*Collected data entries*
= = = = =

/-- The bits of the CPSR and of an SPSR; the mode bits of each of the seven modes, 10000
usr, 10001 fiq, 10010 irq, 10011 svc, 10111 abt, 11011 und, 11111 sys, read as that mode and
no other value is legal (rules R30, R34, R35, R36). -/
def Obligations.StatusLayout : Prop :=
  (∀ p : Cpsr, p.toWord.getLsbD 31 = p.n ∧ p.toWord.getLsbD 30 = p.z ∧
    p.toWord.getLsbD 29 = p.c ∧ p.toWord.getLsbD 28 = p.v ∧ p.toWord.extractLsb' 8 20 = 0 ∧
    p.toWord.getLsbD 7 = p.i ∧ p.toWord.getLsbD 6 = p.f ∧ p.toWord.getLsbD 5 = p.t ∧
    p.toWord.extractLsb' 0 5 = p.mode.toBits) ∧
  (∀ p : Spsr, p.toWord.getLsbD 31 = p.n ∧ p.toWord.getLsbD 30 = p.z ∧
    p.toWord.getLsbD 29 = p.c ∧ p.toWord.getLsbD 28 = p.v ∧ p.toWord.extractLsb' 8 20 = 0 ∧
    p.toWord.getLsbD 7 = p.i ∧ p.toWord.getLsbD 6 = p.f ∧ p.toWord.getLsbD 5 = p.t ∧
    p.toWord.extractLsb' 0 5 = p.m) ∧
  (∀ row ∈ [(0x10#5, Mode.usr), (0x11#5, .fiq), (0x12#5, .irq), (0x13#5, .svc),
      (0x17#5, .abt), (0x1B#5, .und), (0x1F#5, .sys)],
    Mode.ofBits row.1 = some row.2 ∧ row.2.toBits = row.1) ∧
  (∀ b : BitVec 5, b ∉ [0x10#5, 0x11#5, 0x12#5, 0x13#5, 0x17#5, 0x1B#5, 0x1F#5] →
    Mode.ofBits b = none)

/-! ## Conditions (41_conditional_execution.md) -/

/-- ConditionPassed, by the numeric code: the three high bits choose the test, the low
bit negates it, and 1110 is always (rule R152). -/
def Obligations.ConditionTable : Prop :=
  ∀ (c : Cond) (p : Cpsr),
    conditionPassed c p =
      ((match (c.code.extractLsb' 1 3).toNat with
        | 0 => p.z
        | 1 => p.c
        | 2 => p.n
        | 3 => p.v
        | 4 => p.c && !p.z
        | 5 => p.n == p.v
        | 6 => p.n == p.v && !p.z
        | _ => true) != c.code.getLsbD 0)

/-- An instruction that breaks no restriction and whose condition fails writes nothing
but the pc; at the top of memory it is refused (rules R27, R153). For every instruction
but BLX label, which has no condition. That the top is pc + 4 = 2^32 or more, which says
more than rule R27 of a pc that is not word aligned, is log 21. -/
def Obligations.FailedCondition : Prop :=
  ∀ (i : Instr) (c : Cond) (s : State), conditionOf i = some c → i.restriction = none →
    conditionPassed c s.cpsr = false →
    (s.HasNext → exec i s = .next { s with pc := s.pc + 4 }) ∧
    (¬ s.HasNext → exec i s = .refused .pastTopOfMemory)

/-- A broken operand restriction is refused whether or not the condition passes, in every
state (rules R22, R153). By the register fields: R15 in a register-specified shift (R185);
a register offset R15, a write-back of R15, of Rd, or with Rm = Rn, and Rd = R15 in every
transfer but LDR (R306); BX and BLX of R15 (R133, R134); MRS to R15 (R271); MSR from R15
(R273). That the meaning refuses and not the decoder is log 17; which name it gives where a
word breaks two rows is log 18. -/
def Obligations.RestrictionRefused : Prop :=
  (∀ (i : Instr) (why : Restriction), i.restriction = some why → Refuses i why) ∧
  (∀ (i : Instr) (d : DpView), dpView i = some d → d.shiftReadsR15 → Refuses i .shiftRegR15) ∧
  (∀ (i : Instr) (x : TransferView), transferView i = some x →
    let rm := x.am.offset.register
    (rm = some 15 → Refuses i .offsetR15) ∧
    (rm ≠ some 15 → x.am.wb = true →
      (x.am.rn = 15 → Refuses i .writebackR15) ∧
      (x.am.rn ≠ 15 → x.am.rn = x.rd → Refuses i .writebackRnRd) ∧
      (x.am.rn ≠ 15 → x.am.rn ≠ x.rd → rm = some x.am.rn → Refuses i .writebackRmRn)) ∧
    (x.keepsOffsetRows → x.rd = 15 →
      (x.load = false → x.width = .word → Refuses i .storeR15 ∨ Refuses i .transferR15) ∧
      (x.width ≠ .word → Refuses i .transferR15))) ∧
  (∀ (c : Cond) (u : Bool) (rn rm : Reg) (imm12 : BitVec 12) (k : BitVec 5) (sh : ShiftType),
    rn ≠ 15 → Refuses (.ldrtImm c u rn 15 imm12) .transferR15 ∧
      (rm ≠ 15 → rm ≠ rn → Refuses (.ldrtReg c u rn 15 k sh rm) .transferR15)) ∧
  (∀ (c : Cond) (psr : PsrSel) (mask : BitVec 4),
    Refuses (.bx c 15) .bxR15 ∧ Refuses (.blxReg c 15) .blxR15 ∧
    Refuses (.mrs c psr 15) .mrsR15 ∧ Refuses (.msrReg c psr mask 15) .msrR15)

= = = = =

*WORK ITEM*
For every line of the records with the string "none", add one to a tally; give the final tally alone.

*EXPECTED ANSWER*
2